-- ==== Sys2Proof/Machine/Run.lean ====
section
/-! DEFINITION. The run loop (spec/40_step_and_addressing.md R130). -/

namespace Sys2Proof.Machine

/-- The run loop goes on: the target is not reached, or the event service of the last step is not over. -/
def State.runsOn (s : State) (target : Nat) : Bool := decide (s.cycle < target) || s.serviceOpen

/-- `run(target)`: steps until the cycle counter reaches the target, with a bound on the number of steps; `none` when
the bound is too small (R130). A target that is not in the future runs no step (D36). -/
def run (target : Nat) : Nat → State → Option Result
  | 0, s => if s.runsOn target then none else some (.next s)
  | k + 1, s =>
    if s.runsOn target then
      match step s with
      | .next t => run target k t
      | .fault r => some (.fault r)
      | .refused r => some (.refused r)
    else some (.next s)

end Sys2Proof.Machine
end

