/-- V48.21 (95_test_vectors.md) -/
theorem test_shy_v48_21 :
    stepsTo (start 0x00 0x00 0xFF 0xFD 0x0600 0x00
      [(0x0600, 0x9C), (0x0602, 0x40)])
      0x00 0x00 0xFF 0xFD 0x0603 0x00 5 [(0x4000, 0x41)] = true := by decide

/-- V48.22 (95_test_vectors.md) -/
theorem test_tas_v48_22 :
    stepsTo (start 0xAA 0xCC 0x10 0xFD 0x0600 0x00
      [(0x0600, 0x9B), (0x0602, 0x7F)])
      0xAA 0xCC 0x10 0x88 0x0603 0x00 5 [(0x7F10, 0x80)] = true := by decide

/-- V48.23 (95_test_vectors.md) -/
theorem test_las_v48_23 :
    stepsTo (start 0x00 0x00 0x01 0x0F 0x0600 0x00
      [(0x0600, 0xBB), (0x0601, 0xFF), (0x0602, 0x20), (0x2100, 0xF5)])
      0x05 0x05 0x01 0x05 0x0603 0x00 5 [] = true := by decide

/-- V48.26 (95_test_vectors.md) -/
theorem test_nopx_v48_26 :
    stepsTo (start 0x00 0x80 0x00 0xFD 0x0600 0x00
      [(0x0600, 0xFC), (0x0601, 0x80), (0x0602, 0x20)])
      0x00 0x80 0x00 0xFD 0x0603 0x00 5 [] = true := by decide

/-- V48.29 (95_test_vectors.md) -/
theorem test_ane_v48_29 :
    stepsTo (start 0xFF 0xFF 0x00 0xFD 0x0600 0x00
      [(0x0600, 0x8B)])
      0xFF 0xFF 0x00 0xFD 0x0602 0x00 2 [] = true := by decide

/-- V48.30 (95_test_vectors.md) -/
theorem test_lxa_v48_30 :
    stepsTo (start 0x00 0x00 0x00 0xFD 0x0600 0x00
      [(0x0600, 0xAB), (0x0601, 0xFF)])
      0x00 0x00 0x00 0xFD 0x0602 0x00 2 [] = true := by decide

/-- R302, R303 -/
theorem test_jam : stepsTo (start 0 0 0 0xFD 0x0600 0 [(0x0600, 0xF2)]) 0 0 0 0xFD 0x0601 0 2 [] = true := by decide

/-! ## Interrupts, reset, stalls, banking, devices -/

/-- The vectors and the NOP of section 2.10. -/
def gate (p : Byte) (pending : Nat) : State :=
  { start 0 0 0 0xFD 0x0600 p [(0x0600, 0xEA), (0xFFFB, 0x08), (0xFFFF, 0x07)] with irqPending := pending }

/-- V60.1 -/
theorem test_irq_service_v60_1 :
    afterStep (gate 0x03 1) (fun t => t.pc == 0x0700 && t.sp == 0xFA && t.flags == unpack 0x07 && t.cycle == 7 &&
      t.irqPending == 0 && t.ram.bytes 0x01FB 3 == [0x23, 0x00, 0x06]) = true := by decide

/-- V60.2 -/
theorem test_irq_masked_v60_2 :
    afterStep (gate 0x04 3) (fun t => t.pc == 0x0601 && t.irqPending == 3 && t.cycle == 2 && t.sp == 0xFD) = true := by
  decide

/-- V60.3 -/
theorem test_stall_outranks_irq_v60_3 :
    afterStep { gate 0 1 with stallUntil := 50 } (fun t => t.cycle == 50 && t.irqPending == 1 && t.pc == 0x0600) =
      true := by decide

/-- V60.4 -/
theorem test_nmi_v60_4 :
    let t := (gate 0x8C 0).nmi
    t.pc = 0x0800 ∧ t.sp = 0xFA ∧ t.flags = unpack 0x8C ∧ t.cycle = 7 ∧ t.ram.bytes 0x01FB 3 = [0xAC, 0x00, 0x06] := by
  decide

/-- V70.1 -/
theorem test_reset_v70_1 :
    let s := { start 0x11 0x22 0x33 0x80 0x1234 0x89 [(0xFFFD, 0x06)] with cycle := 1000, stallUntil := 1100, irqPending := 5 }
    s.resetCpu = { s with sp := 0xFD, pc := 0x0600, irqPending := 0, flags := unpack 0x8D } := by decide

/-- V61.1: the store, then the stall to the boundary, then the NOP. -/
def wsync : State :=
  { State.reset with
    cycle := 10, pc := 0x0600, flags := unpack 0
    ram := [(0x0600, 0x8D), (0x0601, 0x0A), (0x0602, 0xD4), (0x0603, 0xEA)] }

theorem test_wsync_v61_1 :
    afterStep wsync (fun t => t.cycle == 14 && t.stallUntil == 114 && t.antic.scanline == 0 &&
      afterStep t (fun u => u.cycle == 114 && u.antic.scanline == 1 && u.antic.lineStart == 114 && u.pc == 0x0603)) =
      true := by decide

/-- The first step of V20.1 that banks the OS out, on an image whose first byte is `$C0`: the byte stored under the ROM
appears, and it stays when the ROM comes back. -/
def banked : State :=
  ({ State.reset with osRom := some [0xC0], pia := { State.reset.pia with pbctl := 4 } }.install).memWrite 0xC000 0x5A

theorem test_bank_switch_v20_1 :
    let t := banked.memWrite 0xD301 0xFE
    (banked.memRead 0xC000).1 = 0xC0 ∧ (t.memRead 0xC000).1 = 0x5A ∧
    ((t.memWrite 0xD301 0xFF).memRead 0xC000).1 = 0xC0 := by decide

/-- V20.2 -/
theorem test_unmapped_device_v20_2 :
    stepsTo (start 0 0 0 0xFD 0x0600 0 [(0x0600, 0xAD), (0x0601, 0x50), (0x0602, 0xD1)]) 0xFF 0 0 0xFD 0x0603 0x80 4 [] =
      true := by decide

/-- R366, R368, R381 and program P6: the boundary of scanline 248. -/
def line247 (nmien : Byte) : State :=
  { State.reset with
    cycle := 248 * 114, flags := unpack 0, pc := 0x0605, ram := [(0xFFFB, 0x08)]
    events := { State.reset.events with fetch := some (248 * 114) }
    nextWake := some (248 * 114)
    antic := { State.reset.antic with scanline := 247, lineStart := 247 * 114, nmien := nmien } }

theorem test_vbi_p6 :
    let t := (line247 0x40).handle .fetch (248 * 114)
    t.antic.scanline = 248 ∧ t.pc = 0x0800 ∧ t.cycle = 28279 ∧ (t.memRead 0xD40F).1 = 0x5F ∧
    t.ram.bytes 0x01FB 3 = [0x20, 0x05, 0x06] := by decide

/-- R369, R370, R371: a blank-lines instruction with bit 7 covers three lines and arms the DLI in the last of them. -/
theorem test_display_list_blank :
    let s := { State.reset with
      sram := [(0xD400, 0x22)], ram := [(0x2000, 0xA0)]
      antic := { State.reset.antic with scanline := 7, dlpc := 0x2000 } }
    let t := s.handle .fetch 912
    t.antic.scanline = 8 ∧ t.antic.dlTarget = 11 ∧ t.antic.dlpc = 0x2001 ∧ t.antic.dlcmd = 0xA0 ∧
    t.events.dli = some (912 + 2 * 114 + 8) := by decide

/-- R369: JVB loads the pointer, keeps the 1 KB window of its own bytes, and waits for the next frame. -/
theorem test_display_list_jvb :
    let s := { State.reset with
      sram := [(0xD400, 0x22)], ram := [(0x2000, 0x34), (0x2001, 0x12), (0x23FF, 0x41)]
      antic := { State.reset.antic with scanline := 9, dlTarget := 10, dlpc := 0x23FF } }
    let t := s.handle .fetch 1140
    t.antic.dlpc = 0x1234 ∧ t.antic.dlWait = true ∧ t.fetchesHere = false := by decide

/-- The checksum examples of L1.5 and the sector offsets of L1.6. -/
theorem test_sio_checksum_and_offsets :
    sioChecksum [0x31, 0x52, 0x01, 0x00] = 0x84 ∧ sioChecksum [0xFF, 0xFF, 0x02] = 0x02 ∧
    sectorOffset [0, 0, 0, 0, 0x80, 0] 1 = 16 ∧ sectorOffset [0, 0, 0, 0, 0x80, 0] 3 = 272 ∧
    sectorOffset [0, 0, 0, 0, 0, 1] 4 = 400 ∧ sectorOffset [0, 0, 0, 0, 0, 1] 5 = 656 := by decide

/-- R391: periods of a normal channel, of channel 1 clocked at 1, and of a joined pair clocked at 1. -/
theorem test_timer_periods :
    { State.reset with sram := [(0xD200, 10)] }.period 1 = 308 ∧
    { State.reset with sram := [(0xD200, 10), (0xD208, 0x40)] }.period 1 = 14 ∧
    { State.reset with sram := [(0xD200, 10), (0xD202, 1), (0xD208, 0x50)] }.period 2 = 273 ∧
    { State.reset with sram := [(0xD206, 1), (0xD208, 1)] }.period 4 = 228 := by decide

/-- R391, R399: a channel with divisor 4 and count 3 pulses in the 12th cycle from a fresh count; volume-only adds its
volume whatever the output is. -/
theorem test_channel :
    let fresh : Channel := { counter := 3, clockAcc := 0, output := false, gate := false }
    let after := fun k => applyTimes (fun c : Channel => (c.clock 4 3).1) k fresh
    ((after 11).clock 4 3).2 = true ∧ ((after 10).clock 4 3).2 = false ∧ ((after 12).clock 4 3).2 = false ∧
    channelLevel 0xAF false fresh = 0 ∧ channelLevel 0xAF false { fresh with output := true } = 15 ∧
    channelLevel 0x1F false fresh = 15 := by decide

━━━━━━━━━━

For every line of the records that has the word "counter" in it, make a copy.

/-- `run(target)`: steps until the cycle counter reaches the target, with a bound on the number of steps; `none` when
    let fresh : Channel := { counter := 3, clockAcc := 0, output := false, gate := false }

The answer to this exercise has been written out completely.